[March 30 2015]
Many years ago I visited Sri Lanka and it left me wanting to see India. It’s like a big sister and the hub of the world. For two weeks I decided to see Kolkata. It doesn’t seem to be the most charming city in all of India but at the time of my stay was a festival called Durga Puja which caught my attention. There, Hindus celebrated the female god Durga which resulted into a long-term celebration all around West Bengali.
My hotel was an old British colonial building with lots of character and many lobby boys. Straightaway I connected with them which resulted in many days spent photographing them and listening to their life-stories. The rest of my time I was drifted through the streets, people watched, indulged in a variety of food and drank probably hundred chai teas.

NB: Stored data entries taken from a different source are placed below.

/-- SyncScansOneByte: its three cases. -/
theorem test_wit_sync_scans : ∃ s t u : State,
    (s.host = [] ∧ s.resetIn = none ∧ s.st = .sync ∧ s.acc = Config.magic) ∧
    (t.host = [] ∧ t.resetIn = none ∧ t.st = .sync ∧ t.acc ≠ Config.magic ∧ t.rx = [0xBE]) ∧
    (u.host = [] ∧ u.resetIn = none ∧ u.st = .sync ∧ u.acc ≠ Config.magic ∧ u.rx = []) :=
  ⟨{ State.reset with acc := 0xCAFEBABE }, { withRx [0xBE] with acc := 0xCACAFEBA }, State.reset,
    ⟨rfl, rfl, rfl, rfl⟩, ⟨rfl, rfl, rfl, by decide, rfl⟩, ⟨rfl, rfl, rfl, by decide, rfl⟩⟩

/-- IdleCoreOnlyPolls. -/
theorem test_wit_idle : State.reset.host = [] ∧ State.reset.resetIn = none ∧ idle State.reset = true := by decide

/-- HeaderFoundAfterGarbage: Y2 for the first part, P2 for the second. -/
theorem test_wit_header_found : ∃ s u : State,
    (s.host = [] ∧ s.resetIn = none ∧ s.st = .sync ∧ s.acc = 0) ∧
    Config.magicBytes <:+ [0x00, 0xCA, 0xCA, 0xFE, 0xBA, 0xBE] ∧
    ¬ Config.magicBytes <:+: [0x00, 0xCA, 0xCA, 0xFE, 0xBA, 0xBE].dropLast ∧
    s.rx = [0x00, 0xCA, 0xCA, 0xFE, 0xBA, 0xBE] ++ [0x02] ∧
    (u.host = [] ∧ u.resetIn = none ∧ u.st = .sync ∧ u.acc = 0) ∧
    (Instr.invalid02 0x02 0 4).wf = true ∧ ¬ Config.magicBytes <:+: [0x00, 0xCA] ∧
    u.rx = [0x00, 0xCA] ++ encode (.invalid02 0x02 0 4) ++ [] :=
  ⟨withRx [0x00, 0xCA, 0xCA, 0xFE, 0xBA, 0xBE, 0x02],
    withRx [0x00, 0xCA, 0xCA, 0xFE, 0xBA, 0xBE, 0x02, 0x00, 0x00, 0x00, 0x04],
    ⟨rfl, rfl, rfl, rfl⟩, by decide, by decide, rfl, ⟨rfl, rfl, rfl, rfl⟩, by decide, by decide, rfl⟩

/-- MagicHasNoSelfOverlap: the longest proper part, after garbage that ends like the magic begins. -/
theorem test_wit_no_overlap : (0 < 3 ∧ 3 < 4) ∧ ¬ Config.magicBytes <:+: [0xCA, 0xFE, 0xBA] := by decide

/-- AllocationFailureAborts: the least size above BUF_BYTES. -/
theorem test_wit_allocation : ∃ (s : State) (i : Instr), s.host = [] ∧ s.resetIn = none ∧ s.st = .hdr ∧
    decode (Config.magicBytes ++ s.rx) = .ok (i, []) ∧ ¬ canAllocate s i.count :=
  ⟨{ atHdr [1, 0, 0, 0, 4] with cfg := { Config.Params.default with bufBytes := 3 } }, .write 0 4, rfl, rfl, rfl, rfl,
    by unfold canAllocate; decide⟩

/-- ClampLaws: the last address in the device and the first above it. -/
theorem test_wit_clamp : (2047 : Half).toNat < Config.cap ∧ Config.cap ≤ (2048 : Half).toNat ∧
    (2048 : Half).toNat ≤ Config.cap := by decide

/-- SrWriteLatchesAnyWord and SrWriteEvents at reset; SrWriteDuringPulseFaults inside a pulse. -/
theorem test_wit_sr_write : ∃ s u : State,
    (s.srClk = false ∧ s.srLatch = false ∧ s.weN = true ∧ s.resetIn = none) ∧
    (u.srClk = false ∧ u.srLatch = false ∧ u.weN = false ∧ u.resetIn = none) :=
  ⟨State.reset, { State.reset with weN := false }, ⟨rfl, rfl, rfl, rfl⟩, ⟨rfl, rfl, rfl, rfl⟩⟩

/-- ShiftRegisterAnswersEdges: each level a clause begins from. -/
theorem test_wit_edges : ∃ s t u v : State,
    (s.resetIn = none ∧ s.srClk = false ∧ s.srLatch = false ∧ s.weN = true) ∧
    (t.resetIn = none ∧ t.srClk = true) ∧ (u.resetIn = none ∧ u.srLatch = false ∧ u.weN = false) ∧
    (v.resetIn = none ∧ v.srLatch = true) :=
  ⟨State.reset, { State.reset with srClk := true }, { State.reset with weN := false },
    { State.reset with srLatch := true }, ⟨rfl, rfl, rfl, rfl⟩, ⟨rfl, rfl⟩, ⟨rfl, rfl, rfl⟩, ⟨rfl, rfl⟩⟩

/-- OutputsHoldWhileShifting: bits shifted, and a strobe. -/
theorem test_wit_outputs_hold : ∃ t u : State, srShiftBits [true, false] State.reset = .ok () t ∧
    State.reset.srLatch = false ∧ drive .srLatch true State.reset = .ok () u := ⟨_, _, rfl, rfl, rfl⟩

/-- WriteCommitChecksInOrder: a rising edge that passes the checks, and no edge. -/
theorem test_wit_commit : ∃ s t : State,
    (s.resetIn = none ∧ s.weN = false ∧ s.srLatch = false ∧ s.wcBusy = false ∧ srDir s = true ∧ s.dDir = .output) ∧
    (t.resetIn = none ∧ t.weN = true) :=
  ⟨{ State.reset with weN := false, srQ := 0x8000, srLatched := true, dDir := .output }, State.reset,
    ⟨rfl, rfl, rfl, rfl, rfl, rfl⟩, ⟨rfl, rfl⟩⟩

/-- SampleReadsTheCell: idle and busy. -/
theorem test_wit_sample : ∃ s t : State,
    (s.resetIn = none ∧ s.dDir = .input ∧ srDir s = false ∧ s.wcBusy = false) ∧
    (t.resetIn = none ∧ t.dDir = .input ∧ srDir t = false ∧ t.wcBusy = true) :=
  ⟨{ State.reset with srQ := 0x07FF, srLatched := true },
    { State.reset with srQ := 0x07FF, srLatched := true, wcBusy := true }, ⟨rfl, rfl, rfl, rfl⟩, ⟨rfl, rfl, rfl, rfl⟩⟩

/-- SampleOffTheDeviceIsFree: floating, contended, and driven by the CORE. -/
theorem test_wit_sample_off : ∃ s t u : State,
    (s.resetIn = none ∧ s.dDir = .input ∧ srDir s = true) ∧ (t.resetIn = none ∧ t.dDir = .output ∧ srDir t = false) ∧
    (u.resetIn = none ∧ u.dDir = .output ∧ srDir u = true) :=
  ⟨{ State.reset with srQ := 0x8000, srLatched := true },
    { State.reset with srQ := 0x0000, srLatched := true, dDir := .output },
    { State.reset with srQ := 0x8000, srLatched := true, dDir := .output },
    ⟨rfl, rfl, rfl⟩, ⟨rfl, rfl, rfl⟩, ⟨rfl, rfl, rfl⟩⟩

/-- WritePulseCommits. -/
theorem test_wit_pulse : ∃ s : State,
    s.resetIn = none ∧ s.weN = true ∧ s.wcBusy = false ∧ srDir s = true ∧ s.dDir = .output :=
  ⟨{ State.reset with srQ := 0x87FF, srLatched := true, dDir := .output }, rfl, rfl, rfl, rfl, rfl⟩

/-- BufferAndTransportFaults: an empty transport, no buffer, and the first index past a buffer beside its last. -/
theorem test_wit_buffer : ∃ s t : State,
    s.rx = [] ∧ s.buf = none ∧ t.buf = some [1, 2] ∧ [1, 2].length ≤ 2 ∧ 1 < [1, 2].length :=
  ⟨State.reset, { State.reset with buf := some [1, 2] }, rfl, rfl, rfl, by decide, by decide⟩

/-- ReadByteReadsItsCell, WriteByteCommits, ReadAfterWriteReturnsByte. -/
theorem test_wit_byte_engine : Ready State.reset ∧ Memory.wf State.reset.mem := ⟨ready_reset, by decide⟩

/-- WriteByteContentionWindow: a read and a write that complete. -/
theorem test_wit_contention : Ready State.reset ∧ (∃ x t, readByte 3 State.reset = .ok x t) ∧
    ∃ t, writeByte 3 0x5A State.reset = .ok () t :=
  ⟨ready_reset, ⟨_, _, readByte_ok 3 ready_reset⟩, ⟨_, writeByte_ok 3 0x5A ready_reset⟩⟩

/-- LeastTimes: each operation completes; the longest data. -/
theorem test_wit_least_times : Ready State.reset ∧ (List.replicate 65535 (0 : Byte)).length ≤ 65535 ∧
    (∃ t, srWrite 0x8234 State.reset = .ok () t) ∧ (∃ x t, readByte 3 State.reset = .ok x t) ∧
    (∃ t, writeByte 3 0x5A State.reset = .ok () t) ∧
    ∃ t, writeRange 2046 (List.replicate 65535 0) State.reset = .ok () t :=
  ⟨ready_reset, by rw [List.length_replicate], ⟨_, rfl⟩, ⟨_, _, readByte_ok 3 ready_reset⟩,
    ⟨_, writeByte_ok 3 0x5A ready_reset⟩, ⟨_, writeRange_ok 2046 _ ready_reset (by rw [List.length_replicate])⟩⟩

/-- ResetInsideWriteTearsOneCell: the events its clauses begin and end with. -/
theorem test_wit_tear : ∀ n ∈ [0, 52, 53, 55, 56], ∃ s : State,
    Quiet s ∧ Memory.wf s.mem ∧ s.resetIn = some n :=
  fun n _ => ⟨{ State.reset with resetIn := some n }, ⟨rfl, rfl, rfl, rfl⟩, test_memory_reset_wf, rfl⟩

/-- PlatformResetValues: no write under way. -/
theorem test_wit_platform_reset : State.reset.weN = true ∧ State.reset.wcBusy = false := by decide
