-- ==== Sys2Proof/Laws/Operands.lean ====
section
/-!
SUPPORT. What the length checks and the buffer accesses answer.
-/

namespace Sys2Proof

/-- The length check of the interface is the spec's `0..KLEN_MAX`: the first alternative is implied. -/
theorem Laws.klenAdmitted_iff (klen : Nat) : Config.klenAdmitted klen = true ↔ klen ≤ Config.klenMax := by
  have h : Config.klenMaxLeast ≤ Config.klenMax := Nat.le_add_left _ _
  simp only [Config.klenAdmitted, Bool.or_eq_true, decide_eq_true_eq]
  omega

end Sys2Proof

namespace Sys2Proof.Machine

theorem toBlock?_eq_none {bytes : List Byte} : toBlock? bytes = none ↔ bytes.length ≠ 8 := by
  simp [toBlock?]

/-- A block is found exactly when its bytes are the sequence. -/
theorem toBlock?_eq_some {bytes : List Byte} {b : Block} : toBlock? bytes = some b ↔ b.toList = bytes := by
  constructor
  · intro h
    simp only [toBlock?] at h
    split at h
    · cases h; rfl
    · cases h
  · rintro rfl
    simp [toBlock?, Vector.toList]

theorem toKey?_eq_none {bytes : List Byte} : toKey? bytes = none ↔ bytes.length ≠ 16 := by
  simp [toKey?]

/-- A key is found exactly when its bytes are the sequence. -/
theorem toKey?_eq_some {bytes : List Byte} {k : Key} : toKey? bytes = some k ↔ k.toList = bytes := by
  constructor
  · intro h
    simp only [toKey?] at h
    split at h
    · cases h; rfl
    · cases h
  · rintro rfl
    simp [toKey?, Vector.toList]

/-- Every byte of a destination buffer after both words are stored: nothing of the old buffer is left. -/
theorem storeBlock_eq (dst : Block) (w : BlockWords) :
    storeBlock dst w = #v[byteOf w.a 0, byteOf w.a 1, byteOf w.a 2, byteOf w.a 3,
      byteOf w.b 0, byteOf w.b 1, byteOf w.b 2, byteOf w.b 3] := by
  ext i hi
  have : i = 0 ∨ i = 1 ∨ i = 2 ∨ i = 3 ∨ i = 4 ∨ i = 5 ∨ i = 6 ∨ i = 7 := by omega
  rcases this with rfl | rfl | rfl | rfl | rfl | rfl | rfl | rfl <;>
    simp [storeBlock, memWrite, bytesLe32]

end Sys2Proof.Machine
end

For so many Indians the streets are their life, work, and home. Sometimes walking through the streets of Kolkata felt like walking through people’s living room. Still, I’m fascinated of their self organization – there is an art of survival that’s impressive and horrifying at the same time. Although their living circumstances seem to be dirty, people have a strong order and structure in their way of living.
Kolkata is that kind of city which seems to be frozen in time, arrested in a moment and unable to move forward. There, romance meets drama. For me, Kolkata is somewhere in between. A hurting shimmer, frozen.
When I think about Kolkata, I think about an absent presence. Women in Kolkata were absent, they were almost not existing, like ghosts. Walking around in the streets of Kolkata means walking with 90% of men around you. Which resulted in photos of 90% of men. Therefore, when I think about Kolkata, I think mostly about men. And me somewhere in between.